START DATA SUPPLIED
/-- R167, R168, R259, R275, R279, R345, R367, R432, R451, R483, R587, R601 (06_stitch and the blocks' chapters): what a packet does
where it arrives: writes and reads at a tile (whose buffer of 8 takes no more when it is full, log 65), window words, descriptors, scores, notices, responses, commands; and an
EID that Table 1 leaves unassigned is no endpoint (log 1). -/
def Obligations.Arrivals : Prop :=
  ∀ (s : State) (e : Eid) (p : Packet) (port : RPort) (n : TileId) (k : BitVec 3) (w : BitVec 4),
    let slot := tget RspSlot.init (s.chip.endp e).slots (tagSlot p.aux).toNat
    (isEid e = false →
      ∀ i ∈ [Instr.dataWr e p port, .dataWrNotify e p port, .readReq e p, .readRsp e p, .cmd e p, .cmdRsp e p],
        exec i s = .fault (.noSuchUnit e)) ∧
    (isEid e = true → s.chip.unassigned e = true →
      ∀ i ∈ [Instr.dataWr e p port, .dataWrNotify e p port, .readReq e p, .readRsp e p, .cmd e p, .cmdRsp e p],
        exec i s = .next s) ∧
    (s.chip.tileOff n = false → p.addr.toNat < 0x080000 → p.addr.toNat % pktLen p = 0 →
      (p.vc ≠ 0 → 8 ≤ (s.chip.tile n).ingress.length →
        exec (.dataWr (tileEid n) p port) s = .next s ∧ exec (.dataWrNotify (tileEid n) p port) s = .next s) ∧
      (p.vc ≠ 0 → (s.chip.tile n).ingress.length < 8 →
        (∃ t, exec (.dataWr (tileEid n) p port) s = .next t ∧ onlyTile n s t ∧
          t.chip.tile n =
            { s.chip.tile n with
              ingress := (s.chip.tile n).ingress ++ [⟨p.addr.setWidth 19, pktLen p, p.payload, none⟩] }) ∧
        (∃ t, exec (.dataWrNotify (tileEid n) p port) s = .next t ∧ onlyTile n s t ∧
          t.chip.tile n =
            { s.chip.tile n with
              ingress := (s.chip.tile n).ingress ++ [⟨p.addr.setWidth 19, pktLen p, p.payload, some p⟩] })) ∧
      (∃ t, exec (.readReq (tileEid n) p) s = .next t ∧ onlyTile n s t ∧
        t.chip.tile n = { s.chip.tile n with reads := (s.chip.tile n).reads ++ [p] })) ∧
    (isEid e = true → s.chip.unassigned e = false → Chip.addrAligned p = true → slot.busy = false ∨ slot.inc ≠ tagInc p.aux →
      ∀ i ∈ [Instr.readRsp e p, .cmdRsp e p],
        ∃ t, exec i s = .next t ∧ keepsBut (fun c => { c with fab := s.chip.fab }) s t ∧
          t.chip.fab = { s.chip.fab with lateRsp := satInc s.chip.fab.lateRsp }) ∧
    (isEid e = true → s.chip.unassigned e = false → Chip.addrAligned p = true → slot.busy = true → slot.inc = tagInc p.aux → slot.use = .other →
      ∀ i ∈ [Instr.readRsp e p, .cmdRsp e p],
        ∃ t, exec i s = .next t ∧ keepsBut (fun c => { c with fab := s.chip.fab }) s t ∧
          tget RspSlot.init (t.chip.endp e).slots (tagSlot p.aux).toNat = ⟨false, slot.inc, none, 0, .other⟩) ∧
    (s.chip.satchel = false → p.len = 3 → p.addr = 0 →
      ∃ t, exec (.cmd eidCmd p) s = .next t ∧ onlyHif s t ∧
        t.chip.hif =
          { s.chip.hif with
            waiting := s.chip.hif.waiting ++ [(.umaed p.schip p.seid p.aux, p.payload.setWidth 512)] }) ∧
    (s.chip.isHere p.schip = true →
      ∃ t, exec (.memWinWrite k p) s = .next t ∧ onlyChan k s t ∧
        { t.chip.chan k with win := (s.chip.chan k).win } = s.chip.chan k ∧
        ∀ j, tget 0 (t.chip.chan k).win j = if j = p.seid.toNat then p.payload.extractLsb' 0 9 else tget 0 (s.chip.chan k).win j) ∧
    (s.chip.clusterOn w = true → p.vc = 1 → p.len = 3 → p.addr = 0 →
      ∃ t, exec (.tmeDescriptorPacket w p) s = .next t ∧ onlyTme w s t ∧
        t.chip.tme w = { s.chip.tme w with half := some p.payload }) ∧
    (s.chip.clusterOn w = false → exec (.tmeDescriptorPacket w p) s = .next s) ∧
    (∀ lo, s.chip.clusterOn w = true → p.vc = 1 → p.len = 3 → p.addr = 0x20 → (s.chip.tme w).half = some lo →
      ∃ t q, exec (.tmeDescriptorPacket w p) s = .next t ∧ onlyTme w s t ∧
        t.chip.tme w =
          { s.chip.tme w with half := none, queue := (s.chip.tme w).queue ++ [(q, p.payload ++ lo)] }) ∧
    (∀ (d j : Nat), d < 256 → j < 0x400 → p.vc ≠ 2 → p.type = tDataWr → p.len = 0 → j % 4 = 0 →
      p.addr.toNat = 0x100000 + 0x400 * d + j →
      ((s.chip.kvDesc w d).isOpen = false → exec (.scoreWrite w p) s = .next s) ∧
      ((s.chip.kvDesc w d).isOpen = true → j + 4 ≤ (s.chip.kvDesc w d).pages.length →
        ∃ t, exec (.scoreWrite w p) s = .next t ∧ onlyWalker w s t ∧
          (t.chip.kvDesc w d).pages.length = (s.chip.kvDesc w d).pages.length ∧
          ∀ i, (t.chip.kvDesc w d).pages[i]? =
            if j ≤ i ∧ i < j + 4 then
              ((s.chip.kvDesc w d).pages[i]?).map fun q => { q with score := lineByte p.payload (i - j) }
            else (s.chip.kvDesc w d).pages[i]?)) ∧
    (∀ r, p.vc = 1 → p.len = 1 → (s.chip.ringClasses w).find? (fun r => r.target = p.payload.extractLsb' 0 16) = some r →
      s.chip.heldNotice w (p.payload.extractLsb' 0 16) = none →
      ∃ t, exec (.ringNotice w p) s = .next t ∧
        keepsBut (fun c => { c with kvw := s.chip.kvw, fab := s.chip.fab }) s t ∧
        t.chip.heldNotice w (p.payload.extractLsb' 0 16) = some (p.payload.extractLsb' 16 48) ∧
        ∃ q, (t.chip.endp (eidWalker w)).queue = (s.chip.endp (eidWalker w)).queue ++ [q] ∧ q.addr = 0x200000 ∧
          q.dchip = if p.schip = Kv.prevChip r.body then Kv.nextChip r.body else Kv.prevChip r.body)

/-- R606, R607, R608, R613 (13_host): FASTEN, FASTEN_N, UNFASTEN and SET on one buckle, from a tile or a peer, without a notice; a
reserved operation is counted and logged.
Then: R643, R645, R647, R651 (14_census): a FAULT packet of another chip, aligned (R259), is counted in its class and written as a REMOTE entry, or
merged into an entry of its day with its CODE, SOURCE, UNIT and CHIP; one whose class is none is counted as dropped; with
no room a new one overflows. -/
def Obligations.BuckleAndFault : Prop :=
  (∀ (s : State) (p : Packet), p.addr = 0 →
     let n : BitVec 12 := p.aux.extractLsb' 0 12
     let b := s.chip.buckle n
     let arg := (p.payload.extractLsb' 0 24).toNat
     let gives (i : Instr) (y : Buckle) : Prop :=
       ∃ t, exec i s = .next t ∧ t.chip.buckle n = y ∧ (∀ m, m ≠ n → t.chip.buckle m = s.chip.buckle m) ∧
         keepsBut (fun c => { c with bkl := s.chip.bkl, tiles := s.chip.tiles }) s t
     let fastened (k : Nat) : Buckle :=
       if b.count.toNat + k < 2 ^ 24 then { b with count := BitVec.ofNat 24 (b.count.toNat + k) }
       else { b with count := 0xFFFFFF, sat := true }
     (b.notify = false → s.chip.fromCommand p = false →
       gives (.fasten p) (fastened 1) ∧ gives (.fastenN p) (fastened arg) ∧
       gives (.unfasten p) (if b.count = 0 then { b with under := true } else { b with count := b.count - 1 }) ∧
       gives (.set p) { b with count := BitVec.ofNat 24 arg }) ∧
     (∃ t, exec (.reservedBuckleOp p) s = .next t ∧
       keepsBut (fun c => faultParts s.chip { c with bkl := s.chip.bkl }) s t ∧
       t.chip.bkl = { s.chip.bkl with badOp := satInc s.chip.bkl.badOp } ∧
       tget 0 t.chip.flt.counts 2 = satInc (tget 0 s.chip.flt.counts 2))) ∧
  (∀ (s : State) (p : Packet),
     let x := Chip.remoteEntry p
     let k := Chip.faultClass x.code
     let f := s.chip.flt
     (Chip.addrAligned p = true → (k = 0 ∨ 5 < k) →
       ∃ t, exec (.fault eidFault p) s = .next t ∧ keepsBut (fun c => { c with flt := f }) s t ∧
         t.chip.flt = { f with fwdDrop := satInc f.fwdDrop }) ∧
     (Chip.addrAligned p = true → 1 ≤ k → k ≤ 5 →
       ∃ t, exec (.fault eidFault p) s = .next t ∧ keepsBut (faultParts s.chip) s t ∧
         tget 0 t.chip.flt.counts k = satInc (tget 0 f.counts k) ∧ t.chip.flt.fatal = f.fatal ∧
         (∀ i, s.chip.mergePlace x = some i →
           t.chip.flt.tail = f.tail ∧
           tget FltEntry.init t.chip.flt.log i =
             { tget FltEntry.init f.log i with count := satInc (tget FltEntry.init f.log i).count }) ∧
         (s.chip.mergePlace x = none → s.chip.unacked < 256 →
           t.chip.flt.tail = f.tail + 1 ∧
           tget FltEntry.init t.chip.flt.log (f.tail.toNat % 256) = { x with seq := f.tail }) ∧
         (s.chip.mergePlace x = none → 256 ≤ s.chip.unacked → k ≠ 5 →
           t.chip.flt = { f with counts := tput 0 f.counts k (satInc (tget 0 f.counts k)), overflow := satInc f.overflow })))

/-! ### Umaed -/

/-- R297, R302, R303, R304, R305, R306, R307, R308, R312, R315, R324 (07_umaed): frames. A received codeword that can be corrected is
counted as such if it had wrong symbols, and its frame takes the sender's counts of its VC, counts as lost what did not
come, and outside UP gives the egress queues no credit; one that cannot be corrected counts and logs and takes nothing,
and a link that sends no frames receives none. A DATA frame in UP hands a packet of a right CRC on, and one of a wrong
CRC is dropped and counted; a reserved WIDTH or FTYPE is a bad frame. FRAME_SEND starts IDENT, ECHO_REQ, IDLE_TRAIN or DATA
by the state, each with its control field, scrambled and spread over the active lanes; a day mark goes with the first
DATA frame after its day's last cycle. -/
def Obligations.UmaedFrames : Prop :=
  ∀ (s : State) (n : Fin 6) (f : Frame) (fec : Fec) (body : Ident) (trip : BitVec 16),
    let l := s.chip.link n
    let v := f.fseq.toNat % 4
    let rows := [Instr.dataFrame n f fec, .idleTrain n ⟨f, fec⟩, .ident n body ⟨f, fec⟩, .echoReq (n, ⟨f, fec⟩),
      .echoRsp (n, ⟨f, fec⟩) trip]
    let linkOnly (t : State) : Prop :=
      keepsBut (fun c => { c with uml := { c.uml with links := s.chip.uml.links }, agenda := s.chip.agenda }) s t ∧
        ∀ m, m ≠ n → t.chip.link m = s.chip.link m
    let counts (t : State) : Prop :=
      (t.chip.link n).fecCorr = (if Uml.wrong fec = [] then l.fecCorr else satInc l.fecCorr) ∧
      (t.chip.link n).lost =
        satAdd (satAdd l.lost (f.sentA - tget 0 l.rcvd (2 * v)).toNat) (f.sentB - tget 0 l.rcvd (2 * v + 1)).toNat ∧
      ∀ k, k < 8 →
        tget 0 (t.chip.link n).rcvd k = (if k = 2 * v then f.sentA else if k = 2 * v + 1 then f.sentB else tget 0 l.rcvd k) ∧
        tget 0 (t.chip.link n).retSeen k =
          (if l.state ≠ 5 then tget 0 l.retSeen k
           else if k = 2 * v then f.retA else if k = 2 * v + 1 then f.retB else tget 0 l.retSeen k) ∧
        tget 0 (t.chip.link n).freed k =
          (if k = 2 * v then tget 0 l.freed k + (f.sentA - tget 0 l.rcvd k)
           else if k = 2 * v + 1 then tget 0 l.freed k + (f.sentB - tget 0 l.rcvd k) else tget 0 l.freed k)
    let sends (t : State) (ftype : BitVec 4) (g : Frame) (i : Option Ident) : Prop :=
      let sent := Uml.scramble l.scr (Uml.frameBits ftype g i)
      t.chip.out = s.chip.out ++
        [.umaed n ftype g i (Uml.spread (Uml.activeLanes l.lanesOk l.width) (Uml.codeword sent.1))] ∧
      keepsBut (fun c => { c with uml := { c.uml with links := s.chip.uml.links }, out := s.chip.out }) s t ∧
      (∀ m, m ≠ n → t.chip.link m = s.chip.link m) ∧ (t.chip.link n).scr = sent.2 ∧ (t.chip.link n).fseq = l.fseq + 1 ∧
      g.fseq = l.fseq ∧ g.width = l.width ∧ g.skew = s.chip.uml.skew ∧
      g.sentA = tget 0 (t.chip.link n).sentCum (2 * (l.fseq.toNat % 4)) ∧
      g.sentB = tget 0 (t.chip.link n).sentCum (2 * (l.fseq.toNat % 4) + 1) ∧
      g.retA = tget 0 l.freed (2 * (l.fseq.toNat % 4)) ∧ g.retB = tget 0 l.freed (2 * (l.fseq.toNat % 4) + 1)
    (l.state.toNat < 3 ∨ 5 < l.state.toNat → ∀ i ∈ rows, exec i s = .next s) ∧
    (3 ≤ l.state.toNat → l.state.toNat ≤ 5 → 15 < (Uml.wrong fec).length →
      ∀ i ∈ rows,
        ∃ t, exec i s = .next t ∧
          keepsBut (fun c => faultParts s.chip { c with uml := { c.uml with links := s.chip.uml.links } }) s t ∧
          { t.chip.link n with received := l.received, badFrames := l.badFrames } =
            { l with fecUncorr := satInc l.fecUncorr } ∧
          (∀ m, m ≠ n → t.chip.link m = s.chip.link m) ∧
          tget 0 t.chip.flt.counts 4 = satInc (tget 0 s.chip.flt.counts 4)) ∧
    (3 ≤ l.state.toNat → l.state.toNat ≤ 5 → (Uml.wrong fec).length ≤ 15 →
      (f.width = 3 → ∀ i ∈ rows,
        ∃ t, exec i s = .next t ∧ linkOnly t ∧ (t.chip.link n).badFrame = satInc l.badFrame ∧
          (t.chip.link n).rcvd = l.rcvd) ∧
      (f.width ≠ 3 →
        (∃ t, exec (.idleTrain n ⟨f, fec⟩) s = .next t ∧ linkOnly t ∧ counts t ∧ (t.chip.link n).state = l.state) ∧
        (∃ t, exec (.ident n body ⟨f, fec⟩) s = .next t ∧ linkOnly t ∧ counts t ∧ (t.chip.link n).state = l.state ∧
          (l.state = 3 → (t.chip.link n).peer = body.chip ∧ (t.chip.link n).peerWidths = body.widths ∧
            (t.chip.link n).gotIdent = true) ∧
          (l.state ≠ 3 → (t.chip.link n).peer = l.peer ∧ (t.chip.link n).gotIdent = l.gotIdent)) ∧
        (∃ t, exec (.echoReq (n, ⟨f, fec⟩)) s = .next t ∧ linkOnly t ∧ counts t ∧ (t.chip.link n).state = l.state ∧
          (l.state = 4 → t.chip.agenda = s.chip.agenda ++ [(s.chip.now + 64, .echoRspSend n)])) ∧
        (∃ t, exec (.echoRsp (n, ⟨f, fec⟩) trip) s = .next t ∧ linkOnly t ∧ counts t ∧ (t.chip.link n).state = l.state ∧
          (l.state = 4 → l.echoWait = true → l.echoes < 16 →
            (t.chip.link n).echoes = l.echoes + 1 ∧ (t.chip.link n).echoWait = false ∧
            (t.chip.link n).rounds = trip.toNat - 64 ∧
            (l.echoes = 15 → (s.chip.now + 256 * Uml.period l.width, .alignDone n) ∈ t.chip.agenda)) ∧
          (l.state ≠ 4 ∨ l.echoWait = false → (t.chip.link n).echoes = l.echoes)) ∧
        (∃ t, exec (.dataFrame n f fec) s = .next t ∧ t.pending = s.pending ∧
          tget 0 (t.chip.link n).rcvd (2 * v) = f.sentA ∧ tget 0 (t.chip.link n).rcvd (2 * v + 1) = f.sentB ∧
          (l.state ≠ 5 ∨ (f.packets = [] ∧ f.mark = false) → linkOnly t ∧ counts t ∧ (t.chip.link n).state = l.state) ∧
          (∀ (i : Nat) (p : Packet), l.state = 5 → f.packets = [(i, p)] →
            (p.crc ≠ packetCrc p →
              (t.chip.link n).crcDrop = satInc l.crcDrop ∧
              tget 0 t.chip.flt.counts 4 = satInc (tget 0 s.chip.flt.counts 4)) ∧
            (p.crc = packetCrc p → p.mc = false → s.chip.isHere p.dchip = true →
              (p.vc = 1 → (t.chip.link n).coming = l.coming ++ [⟨p, s.chip.now + i⟩]) ∧
              (p.vc ≠ 1 → (t.chip.endp (eidUmaed n)).outq = (s.chip.endp (eidUmaed n)).outq ++ [⟨p, s.chip.now + i⟩])))))) ∧
    (∃ t, exec (.reservedFrame n) s = .next t ∧ onlyLink n s t ∧ t.chip.link n = { l with badFrame := satInc l.badFrame }) ∧
    (l.state ≠ 4 → exec (.echoRspSend n) s = .next s) ∧
    (l.state = 4 → ∃ t g, exec (.echoRspSend n) s = .next t ∧ sends t 4 g none ∧ g.packets = [] ∧ g.mark = false) ∧
    (s.chip.now < l.nextFrame ∨ l.state.toNat < 3 ∨ 5 < l.state.toNat → exec (.frameSend n) s = .next s) ∧
    (l.nextFrame ≤ s.chip.now →
      (l.state = 3 →
        ∃ t g i, exec (.frameSend n) s = .next t ∧ sends t 2 g (some i) ∧ g.packets = [] ∧ g.mark = false ∧
          i.chip = s.chip.glb.chipId ∧ i.link = n.val ∧ i.widths = s.chip.umlOffer n ∧
          (t.chip.link n).nextFrame = s.chip.now + Uml.period l.width) ∧
      (l.state = 4 → l.echoes < 16 → l.echoWait = false →
        ∃ t g, exec (.frameSend n) s = .next t ∧ sends t 3 g none ∧ g.packets = [] ∧ g.mark = false ∧
          (t.chip.link n).echoWait = true ∧ (t.chip.link n).nextFrame = s.chip.now + Uml.period l.width) ∧
      (l.state = 4 → l.echoes = 16 →
        ∃ t g, exec (.frameSend n) s = .next t ∧ sends t 1 g none ∧ g.packets = [] ∧ g.mark = false ∧
          (t.chip.link n).nextFrame = s.chip.now + Uml.period l.width) ∧
      (l.state = 5 → (∀ q ∈ l.egress, q.pkt.vc ≠ 0) →
        ∃ t g, exec (.frameSend n) s = .next t ∧ sends t 0 g none ∧
          g.packets = ((Chip.fillSlots s.chip.now 13 l).1.zipIdx).map (fun p => (p.2, p.1)) ∧
          (t.chip.link n).egress = (Chip.fillSlots s.chip.now 13 l).2.egress ∧
          (t.chip.link n).nextFrame = s.chip.now + Uml.period l.width ∧
          (l.markDue = none → g.mark = false) ∧
          (∀ k d, l.markDue = some (k, d) →
            (s.chip.now ≤ k → g.mark = false ∧ (t.chip.link n).markDue = l.markDue) ∧
            (k < s.chip.now → g.mark = true ∧ g.markOfs = BitVec.ofNat 7 (s.chip.now - k - 1) ∧ g.markDay = d ∧
              (t.chip.link n).markDue = none))))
END DATA SUPPLIED
Scan the records above and tell how many lines include the word "tagInc"; the number is all that should be written.

2